Provided data:
·····

/-- Settles O5: what the encoder writes passes every check, and a well-formed instruction the one of the length too. -/
theorem decodeOfEncode : Obligations.DecodeOfEncode := by
  intro i hw
  cases he : encode i with
  | request r =>
    obtain ⟨ho, h0, h1, hu⟩ := fields_of_encode he
    exact decode_request_eq_ok_iff.2 ⟨ho, h0, h1, hu, (wellFormed_iff_request he).1 hw⟩
  | frame op data => exact decode_frame_eq_ok_iff.2 ⟨command_of_encode he, (wellFormed_iff_frame he).1 hw⟩

/-- Settles O6: the checks fix every bit that is not an operand, so that the code is the one the encoder writes. -/
theorem encodeOfDecode : Obligations.EncodeOfDecode := by
  intro c i h
  cases c with
  | request r =>
    obtain ⟨ho, h0, h1, hu, hp⟩ := decode_request_eq_ok_iff.1 h
    have he := encode_of_operation ho h0 h1 hu hp
    exact ⟨(wellFormed_iff_request he).2 hp, he⟩
  | frame op data =>
    obtain ⟨hc, hl⟩ := decode_frame_eq_ok_iff.1 h
    have he := encode_of_command hc hl
    exact ⟨(wellFormed_iff_frame he).2 hl, he⟩

/-- Settles O3: the checks of the decoder, one by one, are the causes of 30_encoding.md R95. -/
theorem requestIsIllegalExactlyWhen : Obligations.RequestIsIllegalExactlyWhen := by
  intro r
  rw [decode_request_eq_error_iff, operation_eq_none_iff, unusedFieldsZero_eq_false_iff, payloadLength_eq_ite]
  simp only [or_assoc]
  rfl

/-- Settles O4: a frame is decoded exactly when its opcode's row of the table has its number of data bytes. -/
theorem frameIsACommandExactlyWhen : Obligations.FrameIsACommandExactlyWhen := by
  intro op data
  rw [← dataLength_eq_some_iff]
  constructor
  · rintro ⟨i, h⟩
    exact dataLength_of_decode h
  · intro h
    obtain ⟨i, -, hi⟩ := decodeFrame_eq h
    exact ⟨i, hi⟩

/-- Settles O1: the encoder evaluated on the thirteen requests. -/
theorem workedEncodings : Obligations.WorkedEncodings :=
  ⟨rfl, rfl, rfl, rfl, rfl, rfl, fun _ => rfl, fun _ => rfl, rfl, rfl, fun _ => rfl, rfl, rfl⟩

/-- Settles O2: the decoder evaluated on the nine codes. -/
theorem wordsDecode : Obligations.WordsDecode := ⟨rfl, rfl, rfl, rfl, rfl, rfl, rfl, rfl, rfl⟩

end Sys2Proof
end

section
/-! PROOFS. A step runs the decoded instruction, and takes a presented request only in an idle block (30_encoding.md R90). -/

namespace Sys2Proof.Machine

/-- Settles O7: in each of the four situations, what the block does next is the instruction the decoder reads. -/
theorem stepRunsTheDecodedInstruction : Obligations.StepRunsTheDecodedInstruction := by
  intro s hr
  rw [step_eq_proceed hr]
  refine ⟨fun r rest i ha hq hd => ?_, fun op bs rest i ha hp hd => ?_, fun op rest i ha hp hd => ?_, fun ha hq => ?_⟩
  · simp [State.proceed, ha, hq, State.serve, hd]
  · simp [proceed_active ha, State.runPending, hp, State.runFrame, hd]
  · simp [proceed_active ha, State.runPending, hp, State.runFrame, hd]
  · simp [State.proceed, ha, hq]

/-- Settles O50: the next operation of a program leaves the list of requests; an idle block takes its head, if there is one,
and serving that leaves the rest. -/
theorem requestsWaitWhileActive : Obligations.RequestsWaitWhileActive := by
  intro s t hr h
  rw [step_eq_proceed hr] at h
  rcases State.proceed_cases h with ⟨ha, h⟩ | ⟨ha, hq, rfl⟩ | ⟨r, rest, ha, hq, h⟩
  · obtain ⟨es, he⟩ := State.runPending_emits h
    exact ⟨fun _ => he.requests, fun ha' => by simp [ha] at ha'⟩
  · exact ⟨fun _ => rfl, fun _ => by rw [hq, List.tail_nil]⟩
  · obtain ⟨es, he⟩ := State.serve_emits h
    exact ⟨fun ha' => by simp [ha] at ha', fun _ => by rw [he.requests, hq, List.tail_cons]⟩

end Sys2Proof.Machine
end

section
/-! PROOFS. Only the fourteen opcodes are sent at the command level (30_encoding.md R104): from the events of one frame to
operations, programs, requests and steps. -/

namespace Sys2Proof.Machine

/-! ### Lists of events -/

/-- Whatever DC is before these events, each byte they transfer at the command level is an opcode of the table of
30_encoding.md R102. -/
def OnlyOpcodes (es : List Event) : Prop := ∀ dc, ∀ b ∈ commandBytes dc es, ∃ n, dataLength b = some n

/-- The bytes of two bursts of events, the second with DC as the first leaves it. -/
theorem commandBytes_append (dc : Level) (es fs : List Event) :
    commandBytes dc (es ++ fs) = commandBytes dc es ++ commandBytes (latchAfter .dc dc es) fs := by
  induction es generalizing dc with
  | nil => rfl
  | cons e es ih =>
    rcases e with ⟨_ | _ | _, l⟩ | b | n | l | st
    case xfer =>
      simp only [List.cons_append, commandBytes, latchAfter_cons, Event.latch, ih]
      split <;> rfl
    all_goals simp [commandBytes, Event.latch, ih]

theorem onlyOpcodes_nil : OnlyOpcodes [] := fun _ => List.forall_mem_nil _

theorem OnlyOpcodes.append {es fs : List Event} (he : OnlyOpcodes es) (hf : OnlyOpcodes fs) : OnlyOpcodes (es ++ fs) := by
  intro dc
  rw [commandBytes_append, List.forall_mem_append]
  exact ⟨he dc, hf _⟩

theorem OnlyOpcodes.take {es : List Event} (h : OnlyOpcodes es) (n : Nat) : OnlyOpcodes (es.take n) := by
  intro dc b hb
  refine h dc b ?_
  rw [← List.take_append_drop n es, commandBytes_append]
  exact List.mem_append_left _ hb

/-- While DC is at the data level no byte counts. -/
theorem commandBytes_data (bs : List Byte) (es : List Event) :
    commandBytes Config.dcData (bs.map .xfer ++ es) = commandBytes Config.dcData es := by
  induction bs with
  | nil => rfl
  | cons b bs ih => exact ih

/-- A frame sends its opcode at the command level and nothing else (41_command_encoder.md R161, R162, R165). -/
theorem commandBytes_writeRegEvents (dc : Level) (op : Byte) (bs : List Byte) :
    commandBytes dc (writeRegEvents op bs) = [op] := by
  unfold writeRegEvents
  split
  · rfl
  · exact congrArg (op :: ·) (commandBytes_data bs [.pinWrite .cs Config.csDeassert])

theorem onlyOpcodes_writeRegEvents {op : Byte} {n : Nat} (h : dataLength op = some n) (bs : List Byte) :
    OnlyOpcodes (writeRegEvents op bs) := by
  intro dc
  rw [commandBytes_writeRegEvents, List.forall_mem_singleton]
  exact ⟨n, h⟩

/-! ### Operations and programs -/

/-- A known operation sends only opcodes. -/
theorem SeqOp.onlyOpcodes_events {op : SeqOp} (hw : op.wf = true) (s : State) : OnlyOpcodes (op.events s) := by
  cases op
  case frame op bs => exact onlyOpcodes_writeRegEvents (dataLength_of_wf_frame hw) bs
  case plane op => exact onlyOpcodes_writeRegEvents (dataLength_of_wf_plane s hw) _
  all_goals exact fun _ => List.forall_mem_nil _

/-- From `s` to `t` the trace grows by events that send only opcodes. -/
def State.SendsOnlyOpcodes (s t : State) : Prop := ∃ es, t.trace = s.trace ++ es ∧ OnlyOpcodes es

theorem State.SendsOnlyOpcodes.of_trace_eq {s t : State} (h : t.trace = s.trace) : s.SendsOnlyOpcodes t :=
  ⟨[], by rw [h, List.append_nil], onlyOpcodes_nil⟩

theorem State.SendsOnlyOpcodes.trans {s t u : State} (h : s.SendsOnlyOpcodes t) (h' : t.SendsOnlyOpcodes u) :
    s.SendsOnlyOpcodes u := by
  obtain ⟨es, he, ho⟩ := h
  obtain ⟨fs, hf, ho'⟩ := h'
  exact ⟨es ++ fs, by rw [hf, he, List.append_assoc], ho.append ho'⟩

theorem SeqOp.sendsOnlyOpcodes_effect {op : SeqOp} {s : State} (h : OnlyOpcodes (op.events s)) :
    s.SendsOnlyOpcodes (op.effect s) :=
  ⟨_, (op.effect_emits s).trace, h⟩

/-- A program whose operations send only opcodes does so, to its end or to its next wait. -/
theorem drain_sendsOnlyOpcodes {prog : List SeqOp} (hp : ∀ op ∈ prog, ∀ s, OnlyOpcodes (op.events s)) (s : State) :
    s.SendsOnlyOpcodes (drain prog s) :=
  drain_keeps s.SendsOnlyOpcodes (fun _ _ h => h) (fun _ h => h) prog
    (fun op ho _ h => h.trans (SeqOp.sendsOnlyOpcodes_effect (hp op ho _))) s (.of_trace_eq rfl)

/-- The operations of `SLEEP`, of which the last is no known operation of a program that waits. -/
theorem onlyOpcodes_sleepProgram (p : Params) : ∀ op ∈ sleepProgram p, ∀ s, OnlyOpcodes (op.events s) := by
  simp only [sleepProgram, List.forall_mem_cons]
  exact ⟨fun _ => onlyOpcodes_writeRegEvents (n := 1) rfl _, fun _ => onlyOpcodes_nil, List.forall_mem_nil _⟩

/-- The program of every instruction sends only opcodes. -/
theorem onlyOpcodes_programOf (i : Instr) (s : State) : ∀ op ∈ programOf i s, ∀ u, OnlyOpcodes (op.events u) := by
  cases i
  case init => exact fun _ ho => SeqOp.onlyOpcodes_events (wf_initProgram _ _ _ _ _ ho)
  case initFast => exact fun _ ho => SeqOp.onlyOpcodes_events (wf_initProgram _ _ _ _ _ ho)
  case clear => exact fun _ ho => SeqOp.onlyOpcodes_events (wf_clearProgram _ ho)
  case displayFull => exact fun _ ho => SeqOp.onlyOpcodes_events (wf_displayFullProgram _ _ ho)
  case displayPartial => exact fun _ ho => SeqOp.onlyOpcodes_events (wf_displayPartialProgram _ _ ho)
  case draw => exact fun _ ho => SeqOp.onlyOpcodes_events (wf_refreshProgram _ _ _ ho)
  case fill => exact fun _ ho => SeqOp.onlyOpcodes_events (wf_fillProgram _ _ _ _ _ ho)
  case sleep => exact onlyOpcodes_sleepProgram _
  all_goals exact List.forall_mem_nil _

/-! ### Requests -/

/-- From `s` to `t` a request makes at most a `TransportInit()` and changes without events, and then runs its program or ends at
once (60_exceptions.md R287). -/
def State.RunsOrEnds (prog : List SeqOp) (s t : State) : Prop :=
  ∃ a : State, (a.trace = s.trace ∨ a.trace = s.trace ++ [.transportInit s.nextTransport]) ∧
    (t = drain prog a ∨ ∃ st data, t = a.respond st data)

theorem State.runsOrEnds_drain {s a : State} (h : a.trace = s.trace) (prog : List SeqOp) :
    s.RunsOrEnds prog (drain prog a) := ⟨a, .inl h, .inl rfl⟩

theorem State.runsOrEnds_respond {s a : State} (h : a.trace = s.trace) (prog : List SeqOp) (st : Byte) (data : List Byte) :
    s.RunsOrEnds prog (a.respond st data) := ⟨a, .inl h, .inr ⟨st, data, rfl⟩⟩

theorem State.runsOrEnds_whenReady {s : State} {prog : List SeqOp} {serve : State → State}
    (h : s.RunsOrEnds prog (serve s.accept)) : s.RunsOrEnds prog (s.accept.whenReady serve) := by
  unfold State.whenReady
  split
  · exact h
  · exact State.runsOrEnds_respond s.accept_trace _ _ _

theorem runsOrEnds_initRequest (fast part gray : Bool) (s : State) :
    s.RunsOrEnds (initProgram fast part gray s.params) (initRequest fast part gray s.accept) := by
  have ht : s.accept.transportInit.trace = s.trace ++ [.transportInit s.nextTransport] := (State.emits_transportInit _).trace
  unfold initRequest initSequence
  split
  · exact State.runsOrEnds_respond s.accept_trace _ _ _
  · split
    · exact ⟨_, .inr ht, .inl rfl⟩
    · exact ⟨{ s.accept.transportInit with devState := .uninit }, .inr ht, .inr ⟨_, _, rfl⟩⟩

/-- Every request runs its program or ends at once. -/
theorem exec_runsOrEnds {i : Instr} (hi : ∀ op data, encode i ≠ .frame op data) {s t : State} (h : exec i s = .next t) :
    s.RunsOrEnds (programOf i s) t := by
  have hm (x y w k : Nat) (src : Nat → Nat → Bool) : (s.accept.mergeRect x y w k src).trace = s.trace :=
    State.mergeRect_trace ..
  cases i <;> cases h
  case init => exact runsOrEnds_initRequest _ _ _ _
  case initFast => exact runsOrEnds_initRequest _ _ _ _
  case clear => exact State.runsOrEnds_whenReady (State.runsOrEnds_drain s.accept_trace _)
  case displayFull => exact State.runsOrEnds_whenReady (State.runsOrEnds_drain s.accept_trace _)
  case displayPartial => exact State.runsOrEnds_whenReady (State.runsOrEnds_drain s.accept_trace _)
  case draw =>
    refine State.runsOrEnds_whenReady ?_
    split
    · exact State.runsOrEnds_drain (hm ..) _
    · exact State.runsOrEnds_respond s.accept_trace _ _ _
  case fill =>
    refine State.runsOrEnds_whenReady ?_
    split
    · exact State.runsOrEnds_respond s.accept_trace _ _ _
    · exact State.runsOrEnds_drain s.accept_trace _
  case sleep => exact State.runsOrEnds_whenReady (State.runsOrEnds_drain s.accept_trace _)
  case merge =>
    split
    · exact State.runsOrEnds_respond (hm ..) _ _ _
    · exact State.runsOrEnds_respond s.accept_trace _ _ _
  case toBitmap => exact State.runsOrEnds_respond s.accept_trace _ _ _
  case fbFill c => exact State.runsOrEnds_respond (s.accept.fbFill_trace (fillByte c)) _ _ _
  all_goals exact absurd rfl (hi _ _)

·····

Exercise details: Reproduce the lines above, beginning at the line with "encoder writes. -/" and stopping after the line with "exact ⟨(wellFormed_iff_frame he).2", exactly as they are.

Output below:
/-- Settles O6: the checks fix every bit that is not an operand, so that the code is the one the encoder writes. -/
theorem encodeOfDecode : Obligations.EncodeOfDecode := by
  intro c i h
  cases c with
  | request r =>
    obtain ⟨ho, h0, h1, hu, hp⟩ := decode_request_eq_ok_iff.1 h
    have he := encode_of_operation ho h0 h1 hu hp
    exact ⟨(wellFormed_iff_request he).2 hp, he⟩
  | frame op data =>
    obtain ⟨hc, hl⟩ := decode_frame_eq_ok_iff.1 h
    have he := encode_of_command hc hl
    exact ⟨(wellFormed_iff_frame he).2 hl, he⟩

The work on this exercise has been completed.